The Best Construction — Luther on the 8th commandment

Theological discussion centered in the article of Justification is one of the many treasures that Jesus Christ gives to His Bride, the Church, (Matthew 18:19-20).  Wherever and whenever two or three are gathered in the Name of Jesus, Christ Himself is present.  This is first and foremost understood in the context of worship where the assembly of all believers is gathered in the means of grace. In addition to this, we carry this consolation of the brethren in our theological dialogue.

In keeping with the commands of our Lord Christ that His Bride join together in fellowship, we must always put the best construction on our discussions. Luther defines the 8th commandment saying, “You shall not give false testimony against your neighbor. What does this mean? We should fear and love God so that we do not tell lies about our neighbor, betray him, slander him, or hurt his reputation, but defend him, speak well of him, and explain everything in the kindest way” (Small Catechism).

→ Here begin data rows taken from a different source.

/-- Working links of a die, ascending. -/
def State.dieLinks (s : State) (d : Nat) : List Nat := ((List.range 4).map (4 * d + ·)).filter s.linkOk

def gap (a b : Nat) : Nat := (a - b) + (b - a)

/-- Hops between two routers of a die. -/
def meshHops (a b : Nat) : Nat := gap (rRow a) (rRow b) + gap (rPos a) (rPos b)

def least (l : List Nat) : Nat := l.foldl min 1000

/-! ### Endpoints (R23, R218, R226) -/

/-- The die of an endpoint; what lies behind the hub is on none. -/
def Endpoint.die : Endpoint → Option Nat
  | .core n => some (n / 96)
  | .slice n => some (n / 12)
  | .pantry d | .fabricIf d | .colander d => some d
  | .cellar | .hub => none

/-- Working routers of a die's slice strip, or of its row 7, ascending. -/
def State.sliceRouters (s : State) (d : Nat) (pos row : Option Nat) : List Nat :=
  ((List.range 8).flatMap fun y => slicePos.map fun x => 128 * d + 16 * y + x).filter fun r =>
    s.routerOk r && pos.all (· == rPos r) && row.all (· == rRow r)

/-- Routers at which a packet for an endpoint is delivered: a core's own, a slice's all eight of its strip, and every
working slice-strip router of row 7 for the pantry, the fabric interface and the colander. -/
def State.attached (s : State) : Endpoint → List Nat
  | .core n => if n < 384 then [128 * (n / 96) + 16 * (n / 12 % 8) + posOf (n % 12)] else []
  | .slice n => if n < 48 then s.sliceRouters (n / 12) (some (slicePos.getD (n % 12 / 3) 2)) none else []
  | .pantry d | .fabricIf d | .colander d => if d < 4 then s.sliceRouters d none (some 7) else []
  | .cellar | .hub => [hubRouter]

/-- The router at which the sink lane delivers to an endpoint: of a slice the one in the row of the present router, of
the pantry and its neighbours the lowest-numbered working one (R223, R226). -/
def State.sinkEnd (s : State) (r : Nat) (dst : Endpoint) : Nat :=
  let l := s.attached dst
  match dst with
  | .slice _ => (l.find? fun a => rRow a == (if r = hubRouter then 7 else rRow r)).getD (l.headD hubRouter)
  | _ => l.headD hubRouter

/-- An output leads nearer to a destination (R220): on its die, to the nearest of its routers; elsewhere, to any working
link of the die and over it; and from the hub switch over any link into the destination's die. -/
def State.leads (s : State) (r : Nat) (dst : Endpoint) (p : Nat) : Bool :=
  match neighbour r p with
  | none => false
  | some (n, _) =>
      if r = hubRouter then dst.die == some (rDie n)
      else if dst.die = some (rDie r) then
        p != 4 && decide (least ((s.attached dst).map (meshHops n)) < least ((s.attached dst).map (meshHops r)))
      else (s.dieLinks (rDie r)).any fun l =>
        if p = 4 then linkOf r == some l else decide (meshHops n (linkRouter l) < meshHops r (linkRouter l))

/-- Output ports that bring a packet nearer; one that leads to a harvested neighbour is replaced as the
detour table says (R220, R226, log 27, DESIGN CHOICE). -/
def State.nearer (s : State) (r : Nat) (dst : Endpoint) : List Nat :=
  ((portsOf r).filter (s.leads r dst)).map fun p =>
    if s.outOpen r p then p else Config.detourPort r p (s.sinkEnd r dst)

/-- The flits of an earlier packet are crossing an output. -/
def State.outBusy (s : State) (r p : Nat) : Bool :=
  (s.router r).busy.any fun b => b.1 == p && decide (s.cycle < b.2)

The pivotal point in Luther’s definition is in the last part, “explain everything in the kindest way,” or better understood, “put the best construction on everything.” If we approach theological discussion with the worst intentions, or with the hope that our fellow believer is a heretic, then that will be the outcome. Fruitful dialogue will not happen if it begins with assumptions and hesitations. If we listen to gossip and the lies spread about our neighbor, then we will approach them with the intention, not of improving their life, but of revealing their sinful condition in pharisaic pride.

I mention these things as a parish Pastor. Gossip and slander are poison for any congregation or church body. The moment a reputation is ruined, it is ruined forever. Forgiveness of sins doesn’t eliminate a bad reputation from the minds of the assembly. There is only one solution to this problem and it is the preaching of God’s commandments.

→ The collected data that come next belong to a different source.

-- ==== Sys2Proof/Safety.lean ====
section
/-! DEFINITION. What counts as a well-formed state and as a safe run. -/

namespace Sys2Proof.Machine

/-- The memories of a core are in canonical form. -/
def Core.canon (c : Core) : Bool := Memory.wf c.scr && Memory.wf c.fe && Memory.wf c.lid && Memory.wf c.acc

/-- Every memory of the machine is in canonical form: equal contents are equal data. -/
def State.canon (s : State) : Bool :=
  Memory.wf s.mem && Memory.wf s.hostMem && s.cores.all fun k => k.2.canon

/-- A run from a state never stops with a fault. -/
def Safe (s : State) : Prop := ∀ k f, Sys2Proof.core.run k s ≠ .fault f

end Sys2Proof.Machine
end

Luther clarified the 8th commandment and its destruction of gossip saying, “To avoid this vice, therefore, we should note that none has the right to judge and reprove a neighbor publicly, even after having seen a sin committed, unless authorized to judge and reprove. There is a very great difference between judging sin and having knowledge of sin. You may certainly know about a sin, but you should not judge it. I may certainly see and hear that my neighbor sins, but I have no command to tell others about it. If I were to interfere and pass judgment in him, I would fall into a sin greater than that of my neighbor. When you become aware of a sin, however, do nothing but turn your ears into a tomb and bury it until you are appointed a judge and are authorized to administer punishment by virtue of your office” ( Large Catechism 8th commandment paragraphs 265-266).

Luther states that  our ears should become like tombs for gossip about our neighbor until we are in a God appointed position of judgment. But why? Why must we remain silent in the face of sin? What is the point? Shouldn’t we protect the weaker brother in the case of open sin? Luther answers the question as to the private nature of the 8th commandment saying, “Let this be your rule, then, that you should not be quick to spread slander and gossip about your neighbors but admonish them privately so that they may improve. Likewise, do the same when others tell you what this or that person has done. Instruct them, if they saw the wrongdoing, to go and reprove the individual personally or otherwise to hold their tongue” (Ibid 276).

The negative aspect of the 8th commandment is to not slander your neighbor or hurt his reputation. This negative is preached in order that the positive nature of the commandment may be carried out in the Christian life. The purpose of this commandment is to silence our poisonous tongues in order that we do nothing except defend our neighbor and seek his improvement. Luther concludes his thoughts on the 8th commandment saying, “Thus in our relations with one another all of us should veil whatever is dishonorable and weak in our neighbors, and do whatever we can to serve, assist, and promote their good name. On the other hand, we should prevent everything that may contribute to their disgrace, It is a particularly fine, noble virtue to put the best construction on all we may hear about our neighbors (as long as it is not an evil that is publicly known), and to defend them against the poisonous tongues of those who are busily trying to pry out and pounce on something to criticize in their neighbor, misconstruing and twisting things in the worst way” (Ibid 288-289).

The last paragraph in the Large Catechism is a great warning from Luther that says, “There is nothing around or in us that can do greater good or greater harm in temporal or spiritual matters than the tongue, although it is the smallest and weakest member.” The tongue kills and makes alive in the proclamation of the law and the gospel. Only in the proper distinction and sound application of the two is a believer created and sustained. Only in the best construction does the pastor and the layman approach the brethren with the purpose of improving the believer in order that they may overcome sin and win the victory through faith in Jesus Christ.

Let us heed these warnings from Luther concerning how we deal with our neighbor. Luther does not say that we should compromise or ignore sin, but that we should live with our brothers and sisters by veiling them in the blood of Christ. Let us always seek our improvement in our Christian life, but also let us humbly approach our fellow believers in Christ in order that they may be improved, not provoked to wickedness and further gossip. Fellowship exists only in the forgiveness of sins, purchased for us by Christ on the cross and delivered to us in the means of grace. Let us cling to Christ and silence the devil’s lies. Let us seek one another’s forgiveness and therefore walk together in the grace of our Lord, Jesus Christ.